(Collected data entries)

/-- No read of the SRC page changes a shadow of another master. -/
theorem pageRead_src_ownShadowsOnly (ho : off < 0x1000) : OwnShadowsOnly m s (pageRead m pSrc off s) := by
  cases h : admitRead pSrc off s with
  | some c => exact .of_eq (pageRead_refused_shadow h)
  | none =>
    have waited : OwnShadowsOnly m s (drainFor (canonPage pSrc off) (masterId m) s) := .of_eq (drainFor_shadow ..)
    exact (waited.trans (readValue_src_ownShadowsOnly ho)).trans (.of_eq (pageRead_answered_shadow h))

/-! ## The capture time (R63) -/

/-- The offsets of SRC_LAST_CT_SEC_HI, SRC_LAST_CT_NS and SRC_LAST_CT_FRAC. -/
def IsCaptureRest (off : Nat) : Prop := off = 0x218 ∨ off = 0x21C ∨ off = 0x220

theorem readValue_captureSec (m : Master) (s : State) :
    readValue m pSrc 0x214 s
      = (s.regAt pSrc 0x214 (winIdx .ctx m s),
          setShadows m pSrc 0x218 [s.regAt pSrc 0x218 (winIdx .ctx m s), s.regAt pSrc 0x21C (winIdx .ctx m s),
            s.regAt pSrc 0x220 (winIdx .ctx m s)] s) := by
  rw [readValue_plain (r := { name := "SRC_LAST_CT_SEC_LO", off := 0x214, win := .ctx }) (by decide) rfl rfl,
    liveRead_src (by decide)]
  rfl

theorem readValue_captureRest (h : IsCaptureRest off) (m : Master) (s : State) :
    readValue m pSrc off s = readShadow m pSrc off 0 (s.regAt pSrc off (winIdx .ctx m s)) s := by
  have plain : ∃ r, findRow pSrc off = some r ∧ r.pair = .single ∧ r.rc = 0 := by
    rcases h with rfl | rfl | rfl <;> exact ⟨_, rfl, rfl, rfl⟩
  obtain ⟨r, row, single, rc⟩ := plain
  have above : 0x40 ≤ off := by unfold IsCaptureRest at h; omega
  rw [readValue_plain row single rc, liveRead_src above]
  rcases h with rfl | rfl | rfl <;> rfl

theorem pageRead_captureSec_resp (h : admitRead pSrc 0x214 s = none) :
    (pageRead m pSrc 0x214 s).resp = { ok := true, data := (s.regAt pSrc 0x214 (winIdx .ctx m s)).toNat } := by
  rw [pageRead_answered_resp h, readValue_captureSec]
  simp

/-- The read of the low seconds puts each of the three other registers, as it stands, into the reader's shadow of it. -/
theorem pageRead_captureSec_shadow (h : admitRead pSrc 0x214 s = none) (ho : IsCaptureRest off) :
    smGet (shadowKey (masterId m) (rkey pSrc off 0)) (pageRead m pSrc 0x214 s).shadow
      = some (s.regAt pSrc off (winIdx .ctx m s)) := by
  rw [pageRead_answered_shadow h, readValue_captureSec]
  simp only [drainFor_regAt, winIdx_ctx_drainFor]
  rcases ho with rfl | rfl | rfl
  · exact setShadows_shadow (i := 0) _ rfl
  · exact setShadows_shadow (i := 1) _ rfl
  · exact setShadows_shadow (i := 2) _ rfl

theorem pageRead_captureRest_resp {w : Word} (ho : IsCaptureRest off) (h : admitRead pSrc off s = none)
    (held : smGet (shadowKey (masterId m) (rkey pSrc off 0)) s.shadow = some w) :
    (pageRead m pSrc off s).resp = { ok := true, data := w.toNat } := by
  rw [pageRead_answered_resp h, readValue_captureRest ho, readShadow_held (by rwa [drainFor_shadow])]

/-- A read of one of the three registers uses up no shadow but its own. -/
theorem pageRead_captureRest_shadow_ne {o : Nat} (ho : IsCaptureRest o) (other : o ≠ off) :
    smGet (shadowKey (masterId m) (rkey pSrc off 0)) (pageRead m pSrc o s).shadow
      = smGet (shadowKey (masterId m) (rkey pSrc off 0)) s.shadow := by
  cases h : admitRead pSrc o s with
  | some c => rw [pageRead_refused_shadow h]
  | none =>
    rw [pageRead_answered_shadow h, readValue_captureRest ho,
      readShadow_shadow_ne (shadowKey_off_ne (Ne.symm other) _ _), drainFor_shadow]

==

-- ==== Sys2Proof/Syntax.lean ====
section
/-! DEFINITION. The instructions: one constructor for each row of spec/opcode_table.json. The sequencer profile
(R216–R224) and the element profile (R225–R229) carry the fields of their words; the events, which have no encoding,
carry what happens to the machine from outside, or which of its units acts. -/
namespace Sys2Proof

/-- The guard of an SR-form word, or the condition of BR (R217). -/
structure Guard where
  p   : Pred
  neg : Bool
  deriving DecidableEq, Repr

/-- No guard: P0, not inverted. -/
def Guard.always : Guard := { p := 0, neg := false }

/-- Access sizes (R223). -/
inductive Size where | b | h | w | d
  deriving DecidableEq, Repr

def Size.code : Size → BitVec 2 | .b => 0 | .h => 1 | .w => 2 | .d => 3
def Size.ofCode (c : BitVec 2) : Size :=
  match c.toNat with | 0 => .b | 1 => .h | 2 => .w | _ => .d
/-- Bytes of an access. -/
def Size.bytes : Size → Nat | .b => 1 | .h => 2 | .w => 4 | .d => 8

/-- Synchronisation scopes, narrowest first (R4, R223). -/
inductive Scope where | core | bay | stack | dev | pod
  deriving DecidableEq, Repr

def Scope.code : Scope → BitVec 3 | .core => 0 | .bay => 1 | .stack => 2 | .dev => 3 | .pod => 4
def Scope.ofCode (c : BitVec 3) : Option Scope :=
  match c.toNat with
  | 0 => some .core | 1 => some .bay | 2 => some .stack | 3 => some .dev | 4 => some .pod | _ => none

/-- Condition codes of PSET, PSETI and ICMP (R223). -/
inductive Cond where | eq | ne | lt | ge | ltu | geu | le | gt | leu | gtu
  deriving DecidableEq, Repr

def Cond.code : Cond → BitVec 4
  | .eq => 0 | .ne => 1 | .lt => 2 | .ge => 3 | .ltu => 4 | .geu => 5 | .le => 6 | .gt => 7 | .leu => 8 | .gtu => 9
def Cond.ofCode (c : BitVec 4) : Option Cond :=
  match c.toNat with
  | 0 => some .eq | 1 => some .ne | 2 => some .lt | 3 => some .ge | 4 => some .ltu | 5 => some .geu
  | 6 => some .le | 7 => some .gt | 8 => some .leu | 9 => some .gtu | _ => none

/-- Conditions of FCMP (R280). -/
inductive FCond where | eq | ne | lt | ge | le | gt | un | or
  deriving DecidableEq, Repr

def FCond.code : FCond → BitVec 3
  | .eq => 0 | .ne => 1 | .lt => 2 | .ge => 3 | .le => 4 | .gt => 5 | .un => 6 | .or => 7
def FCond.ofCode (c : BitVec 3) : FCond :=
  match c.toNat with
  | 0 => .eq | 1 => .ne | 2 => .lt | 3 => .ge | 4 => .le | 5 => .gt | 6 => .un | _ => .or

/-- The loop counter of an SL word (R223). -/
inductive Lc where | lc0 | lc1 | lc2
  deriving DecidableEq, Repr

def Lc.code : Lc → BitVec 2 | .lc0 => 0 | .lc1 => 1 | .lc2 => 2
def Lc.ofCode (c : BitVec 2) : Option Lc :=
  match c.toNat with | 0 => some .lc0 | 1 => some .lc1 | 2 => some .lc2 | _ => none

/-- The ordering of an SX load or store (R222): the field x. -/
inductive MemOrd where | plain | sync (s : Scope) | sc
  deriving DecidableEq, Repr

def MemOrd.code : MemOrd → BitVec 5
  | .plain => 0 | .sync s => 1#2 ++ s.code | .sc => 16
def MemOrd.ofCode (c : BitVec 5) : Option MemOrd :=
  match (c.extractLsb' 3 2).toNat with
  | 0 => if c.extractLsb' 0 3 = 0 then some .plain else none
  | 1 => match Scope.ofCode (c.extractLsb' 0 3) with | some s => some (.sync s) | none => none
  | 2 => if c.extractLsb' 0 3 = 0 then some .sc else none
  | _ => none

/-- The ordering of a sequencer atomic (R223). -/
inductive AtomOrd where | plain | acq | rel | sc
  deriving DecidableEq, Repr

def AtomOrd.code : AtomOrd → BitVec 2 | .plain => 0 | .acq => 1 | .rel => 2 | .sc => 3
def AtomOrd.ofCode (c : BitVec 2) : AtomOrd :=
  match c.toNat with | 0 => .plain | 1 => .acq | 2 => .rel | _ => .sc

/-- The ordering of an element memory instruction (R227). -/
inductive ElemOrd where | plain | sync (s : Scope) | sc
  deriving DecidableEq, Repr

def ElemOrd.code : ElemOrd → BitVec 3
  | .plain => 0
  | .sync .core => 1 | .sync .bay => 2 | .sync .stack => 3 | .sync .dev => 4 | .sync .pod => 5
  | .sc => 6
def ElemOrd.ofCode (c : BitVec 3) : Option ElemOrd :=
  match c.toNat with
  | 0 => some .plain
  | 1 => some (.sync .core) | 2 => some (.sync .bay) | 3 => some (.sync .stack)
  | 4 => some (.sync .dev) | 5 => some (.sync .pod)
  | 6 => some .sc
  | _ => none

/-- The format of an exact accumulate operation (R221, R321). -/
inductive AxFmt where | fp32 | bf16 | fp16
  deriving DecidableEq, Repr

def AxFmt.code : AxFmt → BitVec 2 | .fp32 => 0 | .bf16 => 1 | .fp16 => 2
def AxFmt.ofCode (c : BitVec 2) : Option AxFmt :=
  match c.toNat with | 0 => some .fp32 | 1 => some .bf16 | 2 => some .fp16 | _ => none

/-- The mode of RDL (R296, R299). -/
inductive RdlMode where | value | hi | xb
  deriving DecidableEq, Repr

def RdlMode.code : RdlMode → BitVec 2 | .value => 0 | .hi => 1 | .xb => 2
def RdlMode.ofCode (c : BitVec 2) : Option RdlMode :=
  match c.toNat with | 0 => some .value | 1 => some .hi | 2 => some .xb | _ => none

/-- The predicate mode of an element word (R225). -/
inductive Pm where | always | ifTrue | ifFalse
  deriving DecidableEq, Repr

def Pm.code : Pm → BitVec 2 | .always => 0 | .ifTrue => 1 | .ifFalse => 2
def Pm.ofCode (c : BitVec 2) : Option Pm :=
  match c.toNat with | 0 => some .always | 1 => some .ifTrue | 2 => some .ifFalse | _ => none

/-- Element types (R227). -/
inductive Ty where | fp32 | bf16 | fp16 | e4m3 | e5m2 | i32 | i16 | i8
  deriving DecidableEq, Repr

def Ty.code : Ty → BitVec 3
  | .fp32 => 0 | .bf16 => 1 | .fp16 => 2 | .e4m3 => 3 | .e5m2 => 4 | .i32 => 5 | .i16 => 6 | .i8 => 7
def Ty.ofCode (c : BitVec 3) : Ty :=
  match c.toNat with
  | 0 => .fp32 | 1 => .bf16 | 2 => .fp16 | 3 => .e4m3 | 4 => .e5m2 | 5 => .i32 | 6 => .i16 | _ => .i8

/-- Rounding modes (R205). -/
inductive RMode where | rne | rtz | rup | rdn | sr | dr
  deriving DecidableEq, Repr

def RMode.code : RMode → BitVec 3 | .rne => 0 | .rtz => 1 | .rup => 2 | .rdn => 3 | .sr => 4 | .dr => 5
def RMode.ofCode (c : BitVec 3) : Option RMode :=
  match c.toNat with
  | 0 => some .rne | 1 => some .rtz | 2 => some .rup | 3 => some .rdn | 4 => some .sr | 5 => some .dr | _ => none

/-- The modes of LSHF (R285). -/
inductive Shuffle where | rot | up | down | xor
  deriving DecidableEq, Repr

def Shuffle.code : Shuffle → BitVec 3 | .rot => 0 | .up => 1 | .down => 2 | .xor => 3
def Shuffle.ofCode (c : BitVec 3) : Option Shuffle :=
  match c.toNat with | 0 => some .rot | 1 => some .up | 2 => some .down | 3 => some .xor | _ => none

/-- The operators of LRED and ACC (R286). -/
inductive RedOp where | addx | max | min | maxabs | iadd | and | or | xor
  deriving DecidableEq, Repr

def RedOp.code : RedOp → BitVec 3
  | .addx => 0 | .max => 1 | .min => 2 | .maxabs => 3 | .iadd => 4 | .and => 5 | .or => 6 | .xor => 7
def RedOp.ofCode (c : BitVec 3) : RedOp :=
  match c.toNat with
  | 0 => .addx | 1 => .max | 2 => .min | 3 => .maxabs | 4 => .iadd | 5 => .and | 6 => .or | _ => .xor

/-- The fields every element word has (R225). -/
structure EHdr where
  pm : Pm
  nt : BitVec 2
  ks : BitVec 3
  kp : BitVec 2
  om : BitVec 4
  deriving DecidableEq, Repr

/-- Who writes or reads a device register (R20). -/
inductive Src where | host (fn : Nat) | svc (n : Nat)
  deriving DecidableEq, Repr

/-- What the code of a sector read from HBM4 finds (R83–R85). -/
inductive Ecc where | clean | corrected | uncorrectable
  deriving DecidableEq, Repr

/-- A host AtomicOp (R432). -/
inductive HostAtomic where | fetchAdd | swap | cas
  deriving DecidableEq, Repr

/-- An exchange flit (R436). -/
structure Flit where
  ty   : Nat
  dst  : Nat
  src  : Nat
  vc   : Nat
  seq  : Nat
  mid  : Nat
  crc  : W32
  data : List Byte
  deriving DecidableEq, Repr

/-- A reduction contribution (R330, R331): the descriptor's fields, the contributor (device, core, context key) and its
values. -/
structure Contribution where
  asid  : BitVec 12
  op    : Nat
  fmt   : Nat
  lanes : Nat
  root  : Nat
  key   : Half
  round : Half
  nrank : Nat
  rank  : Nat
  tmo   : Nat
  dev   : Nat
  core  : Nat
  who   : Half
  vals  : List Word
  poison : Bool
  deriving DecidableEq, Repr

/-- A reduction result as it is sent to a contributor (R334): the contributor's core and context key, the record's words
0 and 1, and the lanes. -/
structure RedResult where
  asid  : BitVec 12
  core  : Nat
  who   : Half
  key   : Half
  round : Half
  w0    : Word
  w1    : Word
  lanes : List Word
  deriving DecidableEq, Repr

==

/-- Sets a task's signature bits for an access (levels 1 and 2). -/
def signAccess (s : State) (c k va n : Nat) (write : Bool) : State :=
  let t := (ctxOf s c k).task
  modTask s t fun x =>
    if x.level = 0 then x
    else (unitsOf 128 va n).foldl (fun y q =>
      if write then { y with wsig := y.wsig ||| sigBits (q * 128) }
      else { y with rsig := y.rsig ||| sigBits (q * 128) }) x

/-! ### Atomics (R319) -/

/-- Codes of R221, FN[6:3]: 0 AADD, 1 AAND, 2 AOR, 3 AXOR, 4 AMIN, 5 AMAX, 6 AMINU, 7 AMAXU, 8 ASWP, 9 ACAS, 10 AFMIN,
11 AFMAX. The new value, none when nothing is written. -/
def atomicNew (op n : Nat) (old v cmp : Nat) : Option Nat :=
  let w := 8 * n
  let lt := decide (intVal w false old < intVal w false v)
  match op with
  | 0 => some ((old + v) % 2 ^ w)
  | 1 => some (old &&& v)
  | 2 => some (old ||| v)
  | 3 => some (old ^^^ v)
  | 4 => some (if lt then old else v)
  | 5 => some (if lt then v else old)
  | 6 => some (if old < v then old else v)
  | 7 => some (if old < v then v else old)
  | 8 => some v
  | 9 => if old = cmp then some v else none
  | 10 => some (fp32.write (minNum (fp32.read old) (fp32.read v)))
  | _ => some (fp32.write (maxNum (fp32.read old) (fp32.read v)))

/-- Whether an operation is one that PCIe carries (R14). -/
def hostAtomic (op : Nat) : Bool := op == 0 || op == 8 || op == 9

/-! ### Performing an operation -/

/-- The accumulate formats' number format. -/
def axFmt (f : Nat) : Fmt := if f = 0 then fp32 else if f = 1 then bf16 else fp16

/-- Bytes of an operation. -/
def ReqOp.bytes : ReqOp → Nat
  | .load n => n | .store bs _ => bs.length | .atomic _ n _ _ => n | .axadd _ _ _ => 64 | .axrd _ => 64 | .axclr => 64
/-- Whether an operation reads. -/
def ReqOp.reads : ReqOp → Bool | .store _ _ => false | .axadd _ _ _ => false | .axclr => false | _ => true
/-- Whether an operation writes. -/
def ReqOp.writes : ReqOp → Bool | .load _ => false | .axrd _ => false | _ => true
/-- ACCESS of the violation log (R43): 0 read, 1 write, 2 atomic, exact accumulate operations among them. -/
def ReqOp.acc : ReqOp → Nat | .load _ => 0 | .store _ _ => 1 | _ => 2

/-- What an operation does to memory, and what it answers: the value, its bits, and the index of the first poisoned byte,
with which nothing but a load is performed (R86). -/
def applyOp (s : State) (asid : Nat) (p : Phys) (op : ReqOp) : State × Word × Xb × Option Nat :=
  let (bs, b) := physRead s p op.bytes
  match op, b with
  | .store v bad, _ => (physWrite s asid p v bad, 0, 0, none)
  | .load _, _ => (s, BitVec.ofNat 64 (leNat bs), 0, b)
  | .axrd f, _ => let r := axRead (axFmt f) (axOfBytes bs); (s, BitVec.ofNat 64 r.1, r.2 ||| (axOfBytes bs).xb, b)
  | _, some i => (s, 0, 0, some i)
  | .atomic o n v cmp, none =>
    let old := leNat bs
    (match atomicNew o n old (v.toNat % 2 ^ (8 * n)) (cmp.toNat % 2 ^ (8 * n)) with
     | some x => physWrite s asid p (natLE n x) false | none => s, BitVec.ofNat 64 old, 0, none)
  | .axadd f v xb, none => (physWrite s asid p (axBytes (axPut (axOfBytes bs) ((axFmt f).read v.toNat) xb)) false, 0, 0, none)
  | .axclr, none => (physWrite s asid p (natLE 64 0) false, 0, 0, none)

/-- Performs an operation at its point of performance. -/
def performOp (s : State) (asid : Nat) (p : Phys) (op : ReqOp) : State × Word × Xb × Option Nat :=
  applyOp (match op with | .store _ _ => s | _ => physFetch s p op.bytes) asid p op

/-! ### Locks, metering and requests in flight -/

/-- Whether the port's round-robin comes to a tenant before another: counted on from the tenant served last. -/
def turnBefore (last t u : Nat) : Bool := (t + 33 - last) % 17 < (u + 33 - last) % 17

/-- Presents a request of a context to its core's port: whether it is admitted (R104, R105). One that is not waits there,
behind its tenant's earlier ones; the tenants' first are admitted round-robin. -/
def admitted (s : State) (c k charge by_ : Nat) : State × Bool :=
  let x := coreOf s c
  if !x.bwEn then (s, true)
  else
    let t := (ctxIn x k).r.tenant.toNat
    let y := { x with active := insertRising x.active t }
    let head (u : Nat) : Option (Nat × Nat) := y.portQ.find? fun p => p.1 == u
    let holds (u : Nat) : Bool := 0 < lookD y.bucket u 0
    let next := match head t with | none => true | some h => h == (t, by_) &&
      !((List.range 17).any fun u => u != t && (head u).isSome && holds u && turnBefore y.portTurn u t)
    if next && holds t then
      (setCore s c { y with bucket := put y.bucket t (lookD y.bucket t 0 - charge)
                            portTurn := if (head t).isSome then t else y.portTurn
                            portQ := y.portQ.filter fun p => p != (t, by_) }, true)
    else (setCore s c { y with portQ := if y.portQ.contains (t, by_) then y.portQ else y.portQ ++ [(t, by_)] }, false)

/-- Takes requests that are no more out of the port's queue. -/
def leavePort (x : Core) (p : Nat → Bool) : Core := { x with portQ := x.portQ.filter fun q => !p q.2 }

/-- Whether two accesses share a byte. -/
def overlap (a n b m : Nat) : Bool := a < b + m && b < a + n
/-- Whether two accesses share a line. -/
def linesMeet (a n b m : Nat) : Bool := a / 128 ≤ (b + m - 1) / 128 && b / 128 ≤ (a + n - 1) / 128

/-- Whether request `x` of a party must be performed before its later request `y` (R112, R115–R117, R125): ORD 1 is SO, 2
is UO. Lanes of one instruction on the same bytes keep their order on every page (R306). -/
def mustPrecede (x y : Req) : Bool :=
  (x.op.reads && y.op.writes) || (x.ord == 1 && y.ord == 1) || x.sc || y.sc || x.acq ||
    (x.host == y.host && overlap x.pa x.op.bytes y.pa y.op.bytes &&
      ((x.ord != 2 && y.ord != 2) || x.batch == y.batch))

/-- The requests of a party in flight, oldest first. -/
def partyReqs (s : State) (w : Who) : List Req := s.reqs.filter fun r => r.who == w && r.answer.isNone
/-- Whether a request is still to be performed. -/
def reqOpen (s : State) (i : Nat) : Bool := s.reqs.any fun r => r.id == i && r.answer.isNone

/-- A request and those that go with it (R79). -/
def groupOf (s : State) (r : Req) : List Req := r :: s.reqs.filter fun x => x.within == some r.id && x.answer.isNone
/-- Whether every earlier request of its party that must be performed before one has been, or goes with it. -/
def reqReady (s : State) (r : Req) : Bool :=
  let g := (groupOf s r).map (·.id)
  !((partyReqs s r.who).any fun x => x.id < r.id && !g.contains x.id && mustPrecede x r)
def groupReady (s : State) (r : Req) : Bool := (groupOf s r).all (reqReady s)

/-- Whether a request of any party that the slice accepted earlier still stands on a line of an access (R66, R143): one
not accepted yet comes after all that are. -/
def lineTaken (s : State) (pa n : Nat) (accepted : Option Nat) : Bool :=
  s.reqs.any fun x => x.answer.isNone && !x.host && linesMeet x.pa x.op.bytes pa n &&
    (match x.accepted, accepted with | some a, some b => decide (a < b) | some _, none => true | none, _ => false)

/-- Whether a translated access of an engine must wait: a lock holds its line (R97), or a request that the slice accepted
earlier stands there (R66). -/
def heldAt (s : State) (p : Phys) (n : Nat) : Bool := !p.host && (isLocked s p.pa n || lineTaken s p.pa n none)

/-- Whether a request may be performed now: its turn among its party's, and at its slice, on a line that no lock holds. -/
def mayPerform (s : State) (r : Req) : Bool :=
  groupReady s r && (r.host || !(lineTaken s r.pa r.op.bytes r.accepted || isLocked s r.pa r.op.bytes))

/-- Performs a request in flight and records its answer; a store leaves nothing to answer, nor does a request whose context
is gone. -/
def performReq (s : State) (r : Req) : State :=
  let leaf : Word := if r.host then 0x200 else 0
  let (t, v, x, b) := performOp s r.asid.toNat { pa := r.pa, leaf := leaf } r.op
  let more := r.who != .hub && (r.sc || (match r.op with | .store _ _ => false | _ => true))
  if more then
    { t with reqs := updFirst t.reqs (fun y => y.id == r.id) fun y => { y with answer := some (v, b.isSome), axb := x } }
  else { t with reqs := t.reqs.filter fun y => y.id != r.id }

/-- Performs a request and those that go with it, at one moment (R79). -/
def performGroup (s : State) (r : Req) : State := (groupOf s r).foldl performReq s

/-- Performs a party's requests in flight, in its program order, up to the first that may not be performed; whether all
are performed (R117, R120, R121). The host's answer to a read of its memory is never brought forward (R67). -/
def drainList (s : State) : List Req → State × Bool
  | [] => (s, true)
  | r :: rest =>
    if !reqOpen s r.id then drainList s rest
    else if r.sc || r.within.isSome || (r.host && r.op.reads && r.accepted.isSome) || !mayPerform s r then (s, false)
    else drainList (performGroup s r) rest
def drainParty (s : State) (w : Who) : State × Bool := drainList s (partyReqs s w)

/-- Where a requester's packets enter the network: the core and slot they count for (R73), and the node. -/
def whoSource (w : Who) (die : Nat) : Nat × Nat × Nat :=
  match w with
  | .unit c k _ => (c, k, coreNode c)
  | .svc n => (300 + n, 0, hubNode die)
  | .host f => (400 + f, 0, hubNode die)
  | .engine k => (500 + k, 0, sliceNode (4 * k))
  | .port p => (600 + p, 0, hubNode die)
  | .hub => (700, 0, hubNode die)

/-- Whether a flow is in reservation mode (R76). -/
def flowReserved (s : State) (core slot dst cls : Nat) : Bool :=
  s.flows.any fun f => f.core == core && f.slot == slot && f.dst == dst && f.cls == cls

| DIRECTIONS |
Sift through the entries and copy every line with "isNone".

| WRITTEN REPLY |
def partyReqs (s : State) (w : Who) : List Req := s.reqs.filter fun r => r.who == w && r.answer.isNone
def reqOpen (s : State) (i : Nat) : Bool := s.reqs.any fun r => r.id == i && r.answer.isNone
def groupOf (s : State) (r : Req) : List Req := r :: s.reqs.filter fun x => x.within == some r.id && x.answer.isNone
  s.reqs.any fun x => x.answer.isNone && !x.host && linesMeet x.pa x.op.bytes pa n &&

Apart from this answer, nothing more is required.